*** Block opens ***

-- ==== Sys2Proof/Tests/Slice0.lean ====
section
/-! SUPPORT. The model's own tests. Expected values are the vectors of spec/95_test_vectors.md (CV, X, and
the tables of its section 2), spec/30_encoding.md and the value tables of R136 and R161; each test names
its source. The second half shows, for every statement with hypotheses, a state that meets them. -/

open Sys2Proof Sys2Proof.Machine

namespace Sys2Proof.Tests

/-! Helpers. -/

/-- The machine around a chip: nothing offered, no turn fixed. -/
def at' (c : Chip) : State := { State.reset with chip := c }

/-- The outcome is a next state of which `p` holds. -/
def sees (r : Result) (p : State → Bool) : Bool :=
  match r with
  | .next t => p t
  | .fault _ => false
  | .refused _ => false

/-- The outcome is this fault. -/
def stops (r : Result) (f : Fault) : Bool :=
  match r with
  | .next _ => false
  | .fault g => decide (g = f)
  | .refused _ => false

/-- A block buffer that holds the listed bytes from B[0] on. -/
def block (l : List Byte) : Vector (Option Byte) 64 := Vector.ofFn fun i => l[i.val]?

/-- A schedule that holds the listed words from W[0] on. -/
def sched (l : List Word) : Vector (Option Word) 64 := Vector.ofFn fun i => l[i.val]?

/-- The padded message "abc": 61 62 63 80, zeros, and the length 0x18. -/
def abcBytes : List Byte := [0x61, 0x62, 0x63, 0x80] ++ List.replicate 59 0 ++ [0x18]

/-- The 16 words of that block (spec/95_test_vectors.md 2.2). -/
def abcWords : List Word := [0x61626380] ++ List.replicate 14 0 ++ [0x18]

/-- A digest of 64 characters '0'. -/
def zeros : Vector Byte 64 := Vector.replicate 64 0x30

/-- A job that has just been opened. -/
def opened : Chip := Chip.reset.openJob

/-- ABSORB with `n` message bytes 0x61 in the block, for n ≤ 63. -/
def absorbed (n : Nat) : Chip :=
  { opened with B := block (List.replicate n 0x61), bc := BitVec.ofNat 7 n, L := BitVec.ofNat 64 (8 * n) }

/-- PAD with a stage, a count and a length. -/
def padding (ps : PadStage) (bc : BitVec 7) (L : LenWord) : Chip :=
  { opened with fsm := .pad, padStage := ps, bc := bc, L := L }

/-- LOAD with the block of "abc". -/
def loading : Chip :=
  { opened with fsm := .load, B := block abcBytes, bc := 64, L := 0x18, padStage := .len, last := true }

/-- EXPAND at `t` with a schedule. -/
def expanding (t : BitVec 6) (W : Vector (Option Word) 64) : Chip :=
  { opened with
    fsm := .expand, t := t, W := W, V := some (Work.ofHash IV), L := 0x18, padStage := .len, last := true }

/-- ROUND at `t` of the "abc" block with a schedule word everywhere. -/
def rounding (t : BitVec 6) (w : Word) : Chip :=
  { opened with
    fsm := .round, t := t, W := sched (List.replicate 64 w), V := some (Work.ofHash IV), L := 0x18,
    padStage := .len, last := true }
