/-- What the environment supplies with an event: which tile, queue, cluster, module or launch it happens at, and the
outside data it brings. Each event's meaning says which fields it reads. An event's constructor of `Instr` carries
no field: its operands stand in the state (`State.arg`), put there by the step. -/
structure EvArg where
  /-- the first number: tile, queue, launch, cluster, chiplet, module or domain -/
  n : Nat := 0
  /-- a second number: context, position, slot, domain or index -/
  i : Nat := 0
  /-- a third number -/
  j : Nat := 0
  /-- a word -/
  w : Word := 0
  /-- a second word -/
  x : Word := 0
  /-- a flag -/
  b : Bool := false
  /-- numbers, for example measured currents or failing lanes -/
  nums : List Nat := []
  /-- bytes, for example of a host write -/
  bytes : List Byte := []
  /-- firmware images (MODULE_RESET, MAILBOX_RESTART) -/
  fw : List FwImage := []
  /-- a function (FUNCTION_READY, FUNCTION_LOST) -/
  fn : Fn := .crown
  /-- a debugger write -/
  dbg : Option DbgWrite := none
  /-- a Belvis frame -/
  frame : Option BelvisFrame := none
  deriving DecidableEq, Repr
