-- ==== Sys2Proof/Machine/State.lean ====
section
/-! DEFINITION. The state of the module as plain data: every core with its contexts, pool, queues, tables and
counters; the clusters; the rim; the command processor; the management plane. Reset values are those of the state
cards (R139, R145, R208, R245, R297, R313, R356, R362 to R369, R403, R452) and of the registers' field maps. Faults
and refusals are named at the end. -/

namespace Sys2Proof.Machine

/-- A memory: address and byte, addresses strictly rising, no entry equal to what an unlisted address reads as
(zero: R47 and R245 for pools, R40 for device memory, entry 2 for host memory). -/
abbrev Mem := List Host.Cell

/-- A table by number; a number that is not listed has the table's default. -/
abbrev Tbl (α : Type) := List (Nat × α)

/-! ### A context -/

/-- What a waiting context waits for (R55, R68, R235, R256, R259, R282, R325, R375, R385, R387). -/
inductive Wait where
  /-- these outstanding results (a read of their register, a switch marker, an acquire hold) -/
  | results (ids : List Nat)
  /-- FENCE of a kind (1 acq, 2 rel, 3 ar) and scope -/
  | fence (kind scope : Nat)
  | jdrain
  | ofence
  /-- an own-pool release at a scope (R283) -/
  | release (scope : Nat)
  /-- PSCH, LDK or VLDK whose bytes have not arrived: its outstanding result, the length of its unit (R385, R416), and the other
  results that a unit with S = 1 waits for (R55) -/
  | image (id len : Nat) (also : List Nat)
  /-- a fetch from a range under OVL's write lock (R339) -/
  | overlayLock
  /-- WTB on a domain, with its destination and the length of its unit -/
  | wtb (n : Nat) (a : RegNo) (len : Nat)
  /-- MONW, with the length of its unit -/
  | monw (len : Nat)
  /-- PARK with its wake time, 0 for none, and the length of its unit -/
  | park (wake : Word) (len : Nat)
  /-- an empty receive queue of a class -/
  | message (cls : Nat)
  /-- a translation: the TSC request slot -/
  | xlate (slot : Nat)
  /-- a fifth miss of the tile (R316) -/
  | misses
  /-- retransmission buffer -/
  | rtx (at_ : Nat)
  /-- channel entries for packets of a class to these peers (R370) -/
  | channel (peers : List Nat) (cls : Nat)
  | copyQueue
  | heron
  /-- the limits of R282 -/
  | loads8
  | loads32
  /-- gradient window of a queue -/
  | window (q wm : Nat)
  /-- TLBP OP 1 on an empty request queue (R375) -/
  | requests
  /-- DCLS until the slices have acknowledged (R387), with the length of its unit -/
  | slices (len : Nat)
  deriving DecidableEq, Repr

/-- What a context does (R53, R55, R58, R428). -/
inductive RunState where
  /-- holds no task -/
  | idle
  /-- may issue -/
  | ready
  /-- its unit at pc did not issue for an interlock (R151); it keeps issue -/
  | stalled
  | waiting (w : Wait)
  /-- after DONE or BRIMX, waiting under R53; true after BRIMX -/
  | ending (brimx : Bool)
  /-- stopped by the fatal path (R428), by D (R72) or by B without a wrap-up entry (R67) -/
  | stopped (fatal : Bool)
  deriving DecidableEq, Repr

/-- Which limit an outstanding result counts against (R282, R260). -/
inductive OutKind where
  /-- loads of spaces 10 and 11 and every value-returning atomic: limit 8 -/
  | dev
  /-- loads of space 01: limit 32 -/
  | pool
  /-- a gather of spaces 01 and 10 or 11: both limits -/
  | both
  | copy | heron | recv | other
  deriving DecidableEq, Repr

/-- How an outstanding result becomes register values when it lands. -/
inductive Land where
  /-- `n` bytes, sign-extended or zero-extended, to a general register -/
  | scalar (r : RegNo) (n : Nat) (signed : Bool)
  /-- bytes of a vector register; bytes not collected keep their value -/
  | vec (r : RegNo)
  /-- one stamped word of an address, decayed against the step G -/
  | stamp (r : RegNo) (g : BitVec 24) (addr : Word)
  /-- 32 stamped words, the enabled lanes given -/
  | vstamp (r : RegNo) (g : BitVec 24) (lanes : BitVec 32) (addr : Word)
  /-- values fixed when it lands: general registers, and a vector register with the mask of bytes written -/
  | fixed (gs : List (RegNo × Word)) (v : Option (RegNo × Vec × BitVec 128))
  /-- the gang step, as the step unit holds it (R414) -/
  | gst (r : RegNo)
  /-- the result of a probe of a domain (R409) -/
  | probe (n : Nat)
  /-- PSCH of a schedule: 256 bytes, checked and installed (R385) -/
  | schedule (n : Nat) (addr : Word)
  deriving DecidableEq, Repr

/-- An outstanding result (R56): the registers it will write, how, and what has arrived. -/
structure Outs where
  id : Nat
  gs : List RegNo
  vs : List RegNo
  how : Land
  kind : OutKind
  /-- parts that have not arrived -/
  need : Nat
  /-- bytes that have arrived, by their place in the result -/
  got : List (Nat × Byte)
  /-- the unit is an acquire of this scope (R256, R264) -/
  acq : Option Nat
  /-- registers g1 or g2 that a diversion took over: their value is discarded (R68, R149) -/
  dropped : List RegNo
  /-- range-lock entry that clears when it lands (RECV pool form, R329) -/
  lock : Option Nat := none
  /-- the refusal of a part, with the task serial of its unit, raised when the result has landed (R233, R427) -/
  refused : Option ((BitVec 8 × Word) × BitVec 16) := none
  deriving DecidableEq, Repr

/-- A pending asynchronous trap (R427): cause, TRA and the journal entry that JIX names. -/
structure Pending where
  cause : BitVec 8
  tra : Word
  jix : Option (BitVec 6)
  deriving DecidableEq, Repr

/-- One hardware context (R134, R139, R144, R145, R297, R427, R343). v registers are in the pool's context area. -/
structure Ctx where
  pc : Word
  g : Vector Word 64
  p : Vector (BitVec 32) 8
  s : Vector (BitVec 128) 8
  run : RunState
  /-- diverted at brim time (R71) -/
  diverted : Bool
  outs : List Outs
  /-- scope of a FENCE.rel not yet followed by a write (R259) -/
  relNext : Option Nat
  tth : BitVec 32
  ups : Word
  trc : BitVec 16
  tra : Word
  /-- exception pc; reads [20:0] (R145), the rest kept for fatal reports -/
  epc : Word
  supervisor : Bool
  sst : Word
  sepc : Word
  sec : Word
  svec : Word
  asn : Word
  psd : Word
  hbc : Word
  mln : BitVec 14
  marm : Bool
  mchg : Bool
  tsn : BitVec 16
  apnd : List Pending
  ocnt : Nat
  /-- the page answer that UPS names was asked for before a diversion: its notice is discarded (R69, R429) -/
  upGone : Bool
  deriving DecidableEq, Repr

/-! ### Packets, queues and engines of a tile -/

/-- The atomics of R292. -/
inductive AtomOp where
  | add | min | max | and | or | xor | swap | cas | fadd
  deriving DecidableEq, Repr
/-- The reductions of R294. -/
inductive RedOp where
  | add | fadd | max
  deriving DecidableEq, Repr

/-- Who owns a location (R246). `bank` is a home slice reached at a Heron unit of its stack (256 times slice plus unit, R238), whose
accesses pass the unit's bank queue (R313); it is the same owner as the slice. `cpx` is the command processor complex, which only
sends; `belvis` a Belvis port, which takes the lines of copies that name a window (R241, R335), an address there being 2^48 times the
module plus the address. -/
inductive Owner where
  | pool (t : Nat) | slice (k : Nat) | port (p : Nat) | bank (k : Nat) | cpx | belvis (p : Nat)
  /-- a field's Milliner, and the routers of a physical cluster, between which Causeway updates go (R358) -/
  | milliner (f : Nat) | router (p : Nat)
  deriving DecidableEq, Repr

/-- What a class 6 request, or an arriving space 01 write, asks its owner to do. Addresses are offsets in the
owner's pool, device physical or host physical addresses. -/
inductive MemOp where
  /-- read `z` bytes at each address, the first number; the second is the place of the bytes in the result -/
  | read (els : List (Nat × Nat)) (z : Nat)
  | write (els : List (Nat × List Byte))
  | atomic (op : AtomOp) (w32 : Bool) (addr : Nat) (x y : Word)
  | reduce (op : RedOp) (w32 : Bool) (addr : Nat) (x : Word)
  /-- ADK, VADK: each word's address, its place in bytes from the unit's address, and the value -/
  | stampAdd (els : List (Nat × Nat × BitVec 32)) (cls : BitVec 4) (g : BitVec 24)
  | stampMerge (addr : Nat) (u : Word) (g : BitVec 24)
  | push (q typ wm rank : Nat) (rec : Vec)
  | pop (q : Nat)
  /-- HAPP: the two rows of a position at a Heron unit; the position, for the order of R351 -/
  | append (unit pos base : Nat) (rows : List (Nat × List Byte))
  /-- HQRY: the query of the tile, the page's physical base, its number k, and the unit (R346) -/
  | scan (query page k unit : Nat)
  /-- DCLS: one decay entry of a partition's pending copy (R387) -/
  | decay (prt c k : Nat) (v : BitVec 32)
  deriving DecidableEq, Repr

*** Block closes ***

**WORK INSTRUCTIONS:**
Write down exactly the span of lines above from the one containing "Nat) (x : Word)" to the one containing "Word) (g : BitVec 24)", both ends included.

**ANSWER BOX:**
  | reduce (op : RedOp) (w32 : Bool) (addr : Nat) (x : Word)
  /-- ADK, VADK: each word's address, its place in bytes from the unit's address, and the value -/
  | stampAdd (els : List (Nat × Nat × BitVec 32)) (cls : BitVec 4) (g : BitVec 24)
  | stampMerge (addr : Nat) (u : Word) (g : BitVec 24)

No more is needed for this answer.